A magnetic resonance imaging system (MRI) creates an image with high-frequency signals from an exciting subject. Its detector is said to be an RF probe because the frequency belongs to the radio frequency range. The RF probe regulates image quality. A wireless RF coil works by inductive coupling and is used in today's widely used MRI systems.
Researchers from the Pennsylvania State University have discovered that radio frequency samples with structures inspired by microstrip patch antennas increase MRI resolution in high-frequency MRI machines compared to conventional surface coils currently used. This new study was published in Transactions on Microwave Theory and Techniques.
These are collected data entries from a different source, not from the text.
-- ==== Sys2Proof/Machine/State.lean ====
section
/-! DEFINITION. The state of a KY9 node: every piece of state the spec names, as plain data, each field
with its value at reset as its default (log 2 names those the spec does not give), and State.reset. -/

set_option Elab.async false

namespace Sys2Proof.Machine


/-! ### Counters and tables -/

/-- A saturating count with its SAT bit (R590). -/
structure Cnt where
  n : Nat := 0
  sat : Bool := false
  deriving DecidableEq, Repr

/-- A sparse table by index: rising keys; an absent key reads as the default its reader gives. -/
abbrev Tab (α : Type) := List (Nat × α)

/-- The limiter of an event that is raised at most once in 10 ms (R395). -/
structure Limit where
  last : Option Nat := none
  deriving DecidableEq, Repr

/-- The completion statuses of R627. -/
inductive Status where
  | ok | rights | badParam | busy | notBlank | bankXip | loopClosed | budget | sealed | logFull
  | fenced | calDisagree | rowExhausted | notProven | timeout | combination
  deriving DecidableEq, Repr

/-! ### Host interface: functions, vectors, queues, streams (12, 13, 22) -/

/-- An event on its way to a queue (R395). -/
structure EventRec where
  time : Nat
  code : Nat
  node : Nat
  hearth : Nat
  subject : Nat
  held : Nat
  detail : Nat
  /-- The event queue of a Tirwin connection, in place of the default one (R502). -/
  dest : Option Nat := none
  deriving DecidableEq, Repr

/-- A log-queue copy waiting for its entry (R398): SOURCE, PART and the 48 B body. -/
structure LogCopy where
  time : Nat
  lseq : Nat
  source : Nat
  part : Nat
  body : Nat
  deriving DecidableEq, Repr

/-- One MSI-X vector with its moderation entry (R373). -/
structure Vec where
  addr : Nat := 0
  data : Nat := 0
  masked : Bool := true
  pendingBit : Bool := false
  causes : Nat := 0
  first : Nat := 0
  modTime : Nat := 0
  modCount : Nat := 0
  sent : Nat := 0
  deriving DecidableEq, Repr

/-- The admin block of a function (R366). -/
structure AdminBlock where
  cmdBase : Nat := 0
  cplBase : Nat := 0
  cmdLog2 : Nat := 6
  cplLog2 : Nat := 6
  en : Bool := false
  vec : Nat := 0
  run : Bool := false
  stopping : Bool := false
  err : Nat := 0
  deriving DecidableEq, Repr

/-- The root block of a function (R369). -/
structure Root where
  ctxBase : Nat := 0
  lmapRoot : Nat := 0
  en : Bool := false
  active : Bool := false
  flrBusy : Bool := false
  invCnt : Nat := 0
  deriving DecidableEq, Repr

/-- What the host sets in the configuration space of a function (R357, R359, R363, R373, R374): Memory Space and Bus Master; the BARs by
their offset, those of the VFs with the PF; MSI-X Enable and Function Mask; D3hot; Relaxed Ordering, 10-bit tags and the codes of payload,
read request and completion timeout; the status bits of AER. The defaults are those of the PCI Express specification (log 80). -/
structure CfgSpace where
  memory : Bool := false
  master : Bool := false
  bars : Tab Nat := []
  msixEn : Bool := false
  msixMask : Bool := false
  d3hot : Bool := false
  relax : Bool := true
  tag10 : Bool := false
  payload : Nat := 0
  readReq : Nat := 2
  timeout : Nat := 5
  aer : Nat := 0
  deriving DecidableEq, Repr

/-- A function: 0 is the PF, k + 1 is VFk (R361). -/
structure Fn where
  cfg : CfgSpace := {}
  admin : AdminBlock := {}
  root : Root := {}
  dbRej : Cnt := {}
  barErr : Cnt := {}
  timeLatch : Nat := 0
  faultLatch : Nat := 0
  evQid : Option Nat := none
  logQid : Option Nat := none
  evStage : List EventRec := []
  logStage : List LogCopy := []
  deriving DecidableEq, Repr

/-- A queue context (R379) with the device's own marks of it. -/
structure Queue where
  kind : Nat := 0
  int : Bool := false
  policy : Bool := false
  relax : Bool := false
  log2 : Nat := 6
  vec : Nat := 0
  prio : Nat := 0
  cplQid : Nat := 0
  ringBase : Nat := 0
  flush : Nat := 0
  pond : Nat := 0
  devIdx : Nat := 0
  devPhase : Bool := false
  live : Bool := false
  loss : Cnt := {}
  damp : Nat := 0
  err : Nat := 0
  hostIdx : Nat := 0
  hostPhase : Bool := false
  entryCnt : Nat := 0
  lastLoss : Nat := 0
  inHand : Nat := 0
  reserved : Nat := 0
  pinned : Bool := false
  cached : Bool := false
  dirty : Bool := false
  stopping : Bool := false
  keptKind : Option Nat := none
  deriving DecidableEq, Repr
The design of the Microstrip patch antenna (MPA) is relatively simple. MPA is made of a flat metal piece grounded by a larger metal piece. They are cost-effective, simple, and easy to make, and are often used in telecommunications.
MRIs work by emitting radio frequency pulses in a magnetic field via coil or birdcage samples. It is then used to create an image. But these conventional coils have frequency limits. Too high and uniform magnetic fields cannot be created at the volume required by researchers.
MPAs are an alternative in which waves oscillate in the cavity formed between the electrodes of the patch and the ground plane. They are accompanied by currents in the electrode of the patch and oscillating magnetic fields around the patch. This provides an even and strong magnetic field. Patch-based samples can provide quality performance in the higher range of microwaves with a relatively simple structure
Due to the damage caused to humans by high-frequency radio waves, the study was limited to high-frequency machines. The next step of the team is to continue using electrical engineering to modify these samples to improve their performance and expand the capabilities for high-resolution MRI machines and improve the images they create.